By utilizing SageMaker’s capabilities, iFood revolutionized its approach to machine learning and artificial intelligence, opening up new avenues for improving the consumer experience. iFood has streamlined the model lifecycle from development to deployment by bridging the gap between its data science and engineering teams through the creation of a strong and centralized machine learning platform. iFood is now able to create ML models for both batch-oriented and real-time use cases thanks to the integration of SageMaker functionalities. SageMaker hosted endpoints are used by iFood for real-time, customer-facing applications in order to improve user experience and offer instant forecasts. In order to efficiently process massive datasets and produce insights for its restaurant partners, the company also employs SageMaker batch transform. The ability of iFood to support a wide variety of intelligent applications has been largely attributed to its flexibility in inference alternatives.

 

Deployment and retraining automation with ML Go! has revolutionized iFood and is backed by SageMaker Pipelines and SageMaker Inference. This has made it possible for the business to confidently release updates, quickly iterate on its machine learning models, and preserve the continuous functionality and dependability of its intelligent apps. Furthermore, the development of AI inference capabilities within the platform has been greatly aided by iFood’s strategic alliance with the SageMaker Inference team. A larger spectrum of customers are now benefiting from the cost and performance optimizations, scalability enhancements, and model deployment feature simplifications that iFood helped develop through this partnership.
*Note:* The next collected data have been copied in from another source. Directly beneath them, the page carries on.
-- ==== Sys2Proof/Machine/State.lean ====
section
/-! DEFINITION. The state of the MDX-STFT engine as plain data, and its value after power-on reset
(spec/10_state.md, spec/70_reset_and_hazards.md R139). -/

namespace Sys2Proof.Machine

/-! ## The data the state is made of -/

/-- The block's memory: (byte offset from BASE, byte) pairs. A listed byte is one the host or a command has written; an
unlisted byte still holds its power-on draw (R49). Log 4. -/
abbrev Memory := List Host.Cell

/-- The canonical form of a memory: the offsets strictly rise. An unlisted offset holds no written byte, so no entry can
equal what it holds, and equal memories are equal data. Log 4. -/
abbrev Memory.wf (m : Memory) : Prop := m.Pairwise (fun a b => a.1 < b.1)

/-- The values latched when a command is accepted (R45). -/
structure Snapshot where
  /-- `S.CMD` -/
  cmd : Word
  /-- `S.LEN` -/
  len : Word
  /-- `S.HOP` -/
  hop : BitVec 13
  /-- `S.NORM` -/
  norm : Word
  /-- `S.FRAMEBASE` -/
  framebase : Word
deriving DecidableEq, Repr

/-- What a host transaction asks for (R50). -/
inductive Access where
  | read
  | write (v : Word)
deriving DecidableEq, Repr

/-- A host bus transaction (R50): the byte offset from BASE, in [0, 2^31), and the access size in bytes. Only size 4 is
served (R56), so the data of a write of another size is never looked at. Log 3. -/
structure Txn where
  access : Access
  addr : BitVec 31
  size : Nat
deriving DecidableEq, Repr

/-- The port's answer to one transaction (R50). -/
inductive Response where
  /-- OK to a write. -/
  | ok
  /-- OK to a read, with the word read. -/
  | data (v : Word)
  /-- ERROR: a bus error, which carries no data (R125). -/
  | error
deriving DecidableEq, Repr

/-- The two agents (R75). -/
inductive Agent where
  | host
  | engine
deriving DecidableEq, Repr

/-- The command errors (R122). `NONE` is the absence of an error. -/
inductive CmdError where
  | illegalCmd
  | batchTooLarge
  | sizeMismatch
  | lenTooShort
  | capacity
  | badHop
  | badNorm
deriving DecidableEq, Repr

/-! ## The state -/

/-- Everything the block holds (R21, R38, R45), and after it the model's own four fields. -/
structure State where
  /-- `CTRL.IRQEN` (R25). -/
  irqen : Bool
  /-- `STATUS.DONE` (R26). -/
  done : Bool
  /-- `STATUS.ERR` (R26). -/
  err : Bool
  /-- `STATUS.OVR` (R26). -/
  ovr : Bool
  /-- `ERRCODE[7:0]` (R27). -/
  errcode : BitVec 8
  /-- `ERRINFO` (R28). -/
  errinfo : Word
  /-- `CMD` (R29). -/
  cmd : Word
  /-- `LEN` (R30). -/
  len : Word
  /-- `HOP[12:0]` (R31). -/
  hop : BitVec 13
  /-- `NORM` (R32). -/
  norm : Word
  /-- `FRAMEBASE` (R33). -/
  framebase : Word
  /-- `CMDCOUNT` (R35). -/
  cmdcount : Word
  /-- The snapshot of the command in flight (R45). `STATUS.BUSY` is 1 exactly while one is held. Log 1. -/
  inFlight : Option Snapshot
  /-- `SIG`, `OLA`, `SPEC`, `TEN` and `OUT` (R38), by byte offset (R51). -/
  mem : Memory
  /-- The model's own: the transactions the host has issued and not seen answered, oldest first (R50). Log 3. -/
  port : List Txn
  /-- The model's own: the port's answers so far, newest first (R50). Log 3. -/
  responses : List Response
  /-- The model's own: the agent preferred at each coming step (R75). Log 2. -/
  turns : List Agent
  /-- The model's own: how many commands were aborted so far, the number of the next fresh draw (R140). Log 5. -/
  draws : Nat
deriving DecidableEq, Repr

/-- The reasons to stop with a fault: none. The block takes no trap (R130), a command error is recorded in registers and
the block goes on (R124), and a bus error is a response on the port (R125); all three are next states. Having no
constructor is safe: no step can end here. Log 18. -/
inductive Fault where
deriving DecidableEq, Repr

/-- The reasons to refuse. -/
inductive Refusal where
  /-- Raised by no arm: every command has its meaning. Raised, it would be safe: the machine stops. -/
  | notModelled (mnemonic : String)
deriving DecidableEq, Repr

/-- The block right after power-on reset (R139): every register at the reset value of R21, no snapshot held, every memory
byte an unspecified draw (R49), nothing on the port. The values of the model's own fields are log 17's. -/
def State.reset : State where
  irqen := false
  done := false
  err := false
  ovr := false
  errcode := 0x00#8
  errinfo := 0x00000000#32
  cmd := 0x00000000#32
  len := 0x00000000#32
  hop := 1024#13
  norm := 0x3FC00000#32
  framebase := 0x00000000#32
  cmdcount := 0x00000000#32
  inFlight := none
  mem := []
  port := []
  responses := []
  turns := []
  draws := 0

end Sys2Proof.Machine
end

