-- ==== Sys2Proof/Machine/Engine.lean ====
section
/-! DEFINITION. The engine's step and which agent moves next (spec/40_command_common.md R75, R78, R83). -/

namespace Sys2Proof.Machine

/-- The engine's step (R78): the command in flight is decoded and run; an illegal word completes with `ILLEGAL_CMD` (R70,
R81). With no command in flight the step is not enabled (R75). -/
def engineStep (s : State) : Host.Outcome State Fault Refusal :=
  match s.inFlight with
  | none => .next s
  | some sn =>
    match decode sn.cmd with
    | .error _ => .next (s.completeWithError .illegalCmd sn.cmd)
    | .ok i => exec i s

/-- The agent preferred at this step: the first of `turns`, and the engine once `turns` is used up (R75, R83). Log 2. -/
def preferredAgent (s : State) : Agent :=
  match s.turns with
  | [] => .engine
  | a :: _ => a

/-- The agent that moves: the preferred one if its step is enabled, else the other if its step is, else none (R75). -/
def nextAgent (cap : Nat) (s : State) : Option Agent :=
  match preferredAgent s with
  | .engine => if s.busy then some .engine else if hostEnabled cap s then some .host else none
  | .host => if hostEnabled cap s then some .host else if s.busy then some .engine else none

/-- The state with the turn of this step used up. -/
def State.afterTurn (s : State) : State := { s with turns := s.turns.tail }

end Sys2Proof.Machine
end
By utilizing SageMaker’s capabilities, iFood has been able to unleash the revolutionary potential of AI and ML, providing cutting-edge solutions that improve customer satisfaction and solidify its position as Latin America’s top food-tech platform. The strength of cloud-based AI infrastructure and the importance of strategic alliances in promoting technology-driven business transformation are demonstrated by this journey.

You can maximize SageMaker’s potential for your company, spur innovation, and maintain your competitive edge by taking a cue from iFood.